La distinzione riferita assume però un significato che non si esaurisce nel solo concetto di relativismo, in quanto ciò può essere proposto tenendo conto altresì di un’ulteriore elaborazione concettuale riferibile alle due istanze del relativo e della finitezza. Pertanto occorre riproporre integrandola la distinzione in questa forma ulteriore: anche il relativismo concettuale si presenta in due forme quella forte e quella debole. La prima che rappresenta una posizione estrema, la seconda invece una posizione moderata tendente a restringere la conoscenza ai limiti della finitezza umana senza ulteriori pretese capaci di realizzare delle affermazioni relative ad una possibile eccedenza trascendente della conoscenza medesima. Per comprendere in modo ancora più approfondito il senso della distinzione indicata è bene sottolineare che il relativismo forte è una forma estrema che è destinata a risolversi o, perlomeno a rischiare di risolversi, nel solipsismo dell’etica, della conoscenza o delle culture. Ciò accade enfatizzando il concetto di incommensurabilità tra le diverse visioni prospettiche. È facile constatare che la questione si riferisce ad una serie di significati non univoci. Infatti, se collochiamo tale questione teoretica nel contesto della storia della filosofia contemporanea, troviamo che nel XX secolo, soprattutto ad opera del pragmatismo analitico ed epistemologico, si produce un relativismo concettuale che supera le implicazioni del trascendentalismo kantiano, in merito alla distinzione tra la conoscenza fenomenica e quella della cosa in sé. Per cui il relativismo stesso abbandona la possibilità di una conoscenza proiettata all’ulteriorità di una cosa in sé rispetto al fenomeno strutturato nelle esperienze; ne consegue che ogni conoscenza viene ricondotta alla provvisorietà dei fenomeni empirici.
A questo punto, è bene riportare alcuni riferimenti filosofici paradigmatici relativamente ad autori emergenti nella cultura odierna. Sul piano epistemologico, K. Popper si oppone già ne La società aperta ai suoi nemici, al relativismo considerandolo come la massima sventura della società moderna, frutto dell’irrazionalismo della nostra cultura. Egli infatti, contro il soggettivismo difende l’oggettività critica, quindi razionale, della conoscenza scientifica nelle sue forme che, sia pure falsificabili in linea di principio, tendono ad una verità alla quale l’uomo si avvicina costantemente attraverso successive e più precise approssimazioni dell’atto conoscitivo.

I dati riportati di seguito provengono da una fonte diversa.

/-! ### Judging a group's accesses -/

/-- What the checks of R296 give for one thread's access; the region is the one that covers it, with the 16-byte grain only where the
page has it too (R274). -/
inductive Judged where
  | trap (tr : Trap)
  | fault (va : Nat) (reason : Option Nat)
  | ok (va pa : Nat) (r : Region)
  deriving DecidableEq, Repr

/-- Access violation of a cause (R431). -/
def accessViolation (a cause : Nat) : Trap := trap64 10 a (BitVec.ofNat 32 cause)

/-- Poison consumed at a physical address (R431). -/
def poisonTrap (pa : Nat) : Trap := trap64 12 pa 0#32

/-- What a flat access asks for: how it is aligned and how long it is, what it does, which regions take it, whether it reads, and
whether a copy in the thread's core serves the sector of a virtual and a physical address (R320, R269, R490). -/
structure Asked where
  align : Nat
  size : Nat
  kind : AccKind
  allow : RegKind → Bool
  reads : Bool
  near : State → Tid → Nat → Nat → Bool := fun _ _ _ _ => false

/-- A load finds its sector in the L1 (R276). -/
def nearL1 (s : State) (t : Tid) (va pa : Nat) : Bool := (s.l1Hit t va pa).isSome

/-- A poisoned sector read, as R489 has it, before the trap that it raises. -/
def readPoison (s : State) (memside : Bool) (sec : Nat) : State := if memside then (sideRead s sec).2 else (homeFill s sec).2

/-- The first poisoned sector that a thread's access would read outside its core (R490). -/
def poisonAt (s : State) (q : Asked) (t : Tid) (va pa : Nat) (memside : Bool) : Option Nat :=
  if q.reads then
    (((List.range ((pa + q.size - 1) / 32 + 1 - pa / 32)).map fun i => pa / 32 + i).filter fun sec =>
      !q.near s t (32 * (va / 32 + (sec - pa / 32))) (32 * sec)).find? (s.poisoned memside)
  else none

/-- One thread's flat access checked in the order of R320. -/
def judge (s : State) (q : Asked) (t : Tid) (addr : Except Trap DWord) : Judged × State :=
  let checked : Except Trap Nat := do
    let a ← addr
    checkFlat a q.align
    .ok a.toNat
  match checked with
  | .error tr => (.trap tr, s)
  | .ok va =>
    let r := s.regionAt t va
    if r.kind = .weight then
      let o := r.inst * 65536 + (va - r.base)
      if q.allow .weight = false then (.trap (accessViolation va 3), s)
      else if q.reads && s.granuleLost (s.coreOf t).die o then (.trap (poisonTrap o), s.report 4 0 (locCore (s.coreOf t)))
      else (.ok va o r, s)
    else
      let sp := s.spaceOf t
      if (sp.1, va / 65536) ∈ (s.thread t).replayTrap then (.trap (accessViolation va 5), s)
      else
        let (res, s1) := translate s (s.coreOf t) sp.1 sp.2 va q.kind
        match res with
        | .remote _ => (.fault va none, s1)
        | .declined n => (.fault va (some n), s1)
        | .ok pa pte =>
          if q.allow r.kind = false then (.trap (accessViolation va 3), s1)
          else if dramLimit < pa + q.size then (.trap (accessViolation va 4), s1)
          else
            match poisonAt s1 q t va pa (r.kind = .memside) with
            | some sec =>
              (.trap (poisonTrap (if pa / 32 = sec then pa else 32 * sec)),
                (readPoison s1 (r.kind = .memside) sec).report 4 (32 * sec) (locCore (s.coreOf t)))
            | none => (.ok va pa { r with untagged := r.untagged && !pteBit pte 7 }, s1)

/-- The executing threads judged in ascending lane order. -/
def judgeAll (q : Asked) (addr : Tid → Except Trap DWord) : List Tid → State → List (Tid × Judged) × State
  | [], s => ([], s)
  | t :: rest, s =>
    let (j, s1) := judge s q t (addr t)
    let (js, s2) := judgeAll q addr rest s1
    ((t, j) :: js, s2)

/-- A judgement that is a trap. -/
def Judged.isTrap : Judged → Bool
  | .trap _ => true
  | .fault _ _ | .ok _ _ _ => false

/-- A judgement that is a translation fault. -/
def Judged.isFault : Judged → Bool
  | .fault _ _ => true
  | .trap _ | .ok _ _ _ => false

/-! ### Parking -/

/-- A fault of a group: page, address, declined reason and the threads that touch it. -/
structure PageFault where
  key : PageKey
  va : Nat
  reason : Option Nat
  touch : List Tid
  deriving DecidableEq, Repr

/-- The faults of a group by page, in the order met (R467). -/
def gatherFaults (s : State) (js : List (Tid × Judged)) : List PageFault :=
  js.foldl (fun acc p =>
    match p.2 with
    | .fault va reason =>
      let key : PageKey := { asid := (s.spaceOf p.1).1, vpn := va / 65536 }
      if acc.any (fun f => f.key = key) then
        acc.map fun f => if f.key = key then { f with touch := f.touch ++ [p.1] } else f
      else acc ++ [{ key := key, va := va, reason := reason, touch := [p.1] }]
    | .trap _ | .ok _ _ _ => acc) []

/-- The lowest free records of a die's RFQ (R467). -/
def State.rfqFree (s : State) (die n : Nat) : List Nat :=
  let used := (s.vnp.rfq.filter fun r => r.die = die).map fun r => r.idx
  ((List.range (used.length + n)).filter fun i => i ∉ used ∧ i < 8192).take n

/-- The declined faults that the host's queue has room for go to it, in arrival order (R485). -/
def forwardDeclined (v : Vnp) : Vnp :=
  let step (v : Vnp) (r : ParkRec) : Vnp :=
    match r.st with
    | .declined n =>
      if r.asked.isSome ∨ 1024 ≤ v.declined.length then v
      else
        let d : Declined := { id := r.order, va := r.va, asid := r.key.asid, rfqi := r.idx, die := r.die, kind := r.kind, reason := n,
                              lid := r.lid, tids := r.tids, pc := r.pc }
        { v with declined := v.declined ++ [d],
                 rfq := v.rfq.map fun x => if x.order = r.order then { x with asked := some r.order } else x }
    | _ => v
  v.rfq.foldl step v

/-- The frame that holds a page. -/
def Vnp.frameOf (v : Vnp) (key : PageKey) : Option Frame := v.frames.find? fun f => f.key = key

/-- A remote record's state at arrival (R469): resolved at once where the page is here with the rights it needs. -/
def arrivalState (v : Vnp) (key : PageKey) (k : AccKind) (reason : Option Nat) : ParkState :=
  match reason with
  | some n => .declined n
  | none =>
    match v.frameOf key with
    | some f => if k ≠ .write ∨ f.owned then .installed else .waiting
    | none => .waiting

/-- A chain for the key of a record of a launch, by its queue and root table, where it has none (R469). -/
def Vnp.startChain (v : Vnp) (r : ParkRec) (space : Nat × Option Nat) : Vnp :=
  if (v.chains.any fun c => c.key = r.key) then v
  else { v with chains := v.chains ++ [{ key := r.key, first := r.order, queue := space.1, root := space.2, st := .arrived, seq := 0,
                                         sent := r.tarr, retries := 0, since := r.tarr, frameWait := none }] }

/-- The queue and the root table of a launch. -/
def State.queueOf (s : State) (lid : Nat) : Nat × Option Nat := ((s.launchOf lid).map fun l => (l.desc.queue, l.root)).getD (0, none)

Inoltre in una prospettiva contrapposta molto significativa è la posizione di P.K. Feyerabend, il quale fra l’altro dichiara quanto segue: «Io ero un relativista, almeno in uno dei molti significati attribuiti a questo termine, ma ora reputo il relativismo come un’approssimazione assai utile e, soprattutto, umana ad un punto di vista migliore».2
3. L’area semantica del relativismo
Nei paragrafi precedenti abbiamo formulato l’ipotesi interpretativa del concetto di relativismo, nel senso di contrapporre alla soluzione dell’univocità teoretica e storica di tale concetto il pluralismo del concetto stesso. Ciò implica la necessità di una chiarificazione semantica del termine, non solo da un punto di vista concettuale, ma anche in una prospettiva linguistica.
La questione è importante non solo per comprendere l’essenza degli interrogativi cui tale concetto dà luogo, ma sopratutto per evitare gli equivoci interpretativi che spesso circolano nell’odierno pensiero filosofico. Ciò, da un punto di vista linguistico, ci conduce all’orizzonte etimologico nel quale va ricordato che il termine relativismo dipendente dalla latino relatus, indica ciò che è posto in relazione, quindi ciò che è relativo ad una serie di condizioni e che perciò coinvolge più componenti. Pertanto esso si oppone al termine di assoluto.
Se passiamo dall’orizzonte linguistico a quello filosofico, possiamo individuare alcune interpretazioni esemplificative di carattere emblematico, che ci permettono di chiarificare la nostra linea interpretativa del fenomeno speculativo in esame. Secondo W.V.O. Quine, in particolare, il relativismo esprime una forma specifica di fallacia insita nell’assolutismo, per cui è destinato ad essere autocontraddittorio e ad autodistruggersi. Continuando la rassegna delle posizioni, in un passaggio dall’orizzonte logico-epistemologico a quello ermeneutica, troviamo che: «Secondo K.O. Apel il relativismo ha la stessa struttura logica dello scetticismo ed è quindi assimilabile a una forma di autocontraddizione pragmatica o performativa».3
In una consueta emergenza del paradosso semantico, derivante dall’autocontraddittorietà che consegue dall’assolutizzazione di ogni concetto, si evidenzia, fra le altre, la posizione di un filosofo rappresentativo sul piano dell’analisi linguistico-concettuale, infatti: «H. Putnam […] ha insistito sul carattere autoconfutativo: se tutto è relativo è relativo anche il relativo stesso»4.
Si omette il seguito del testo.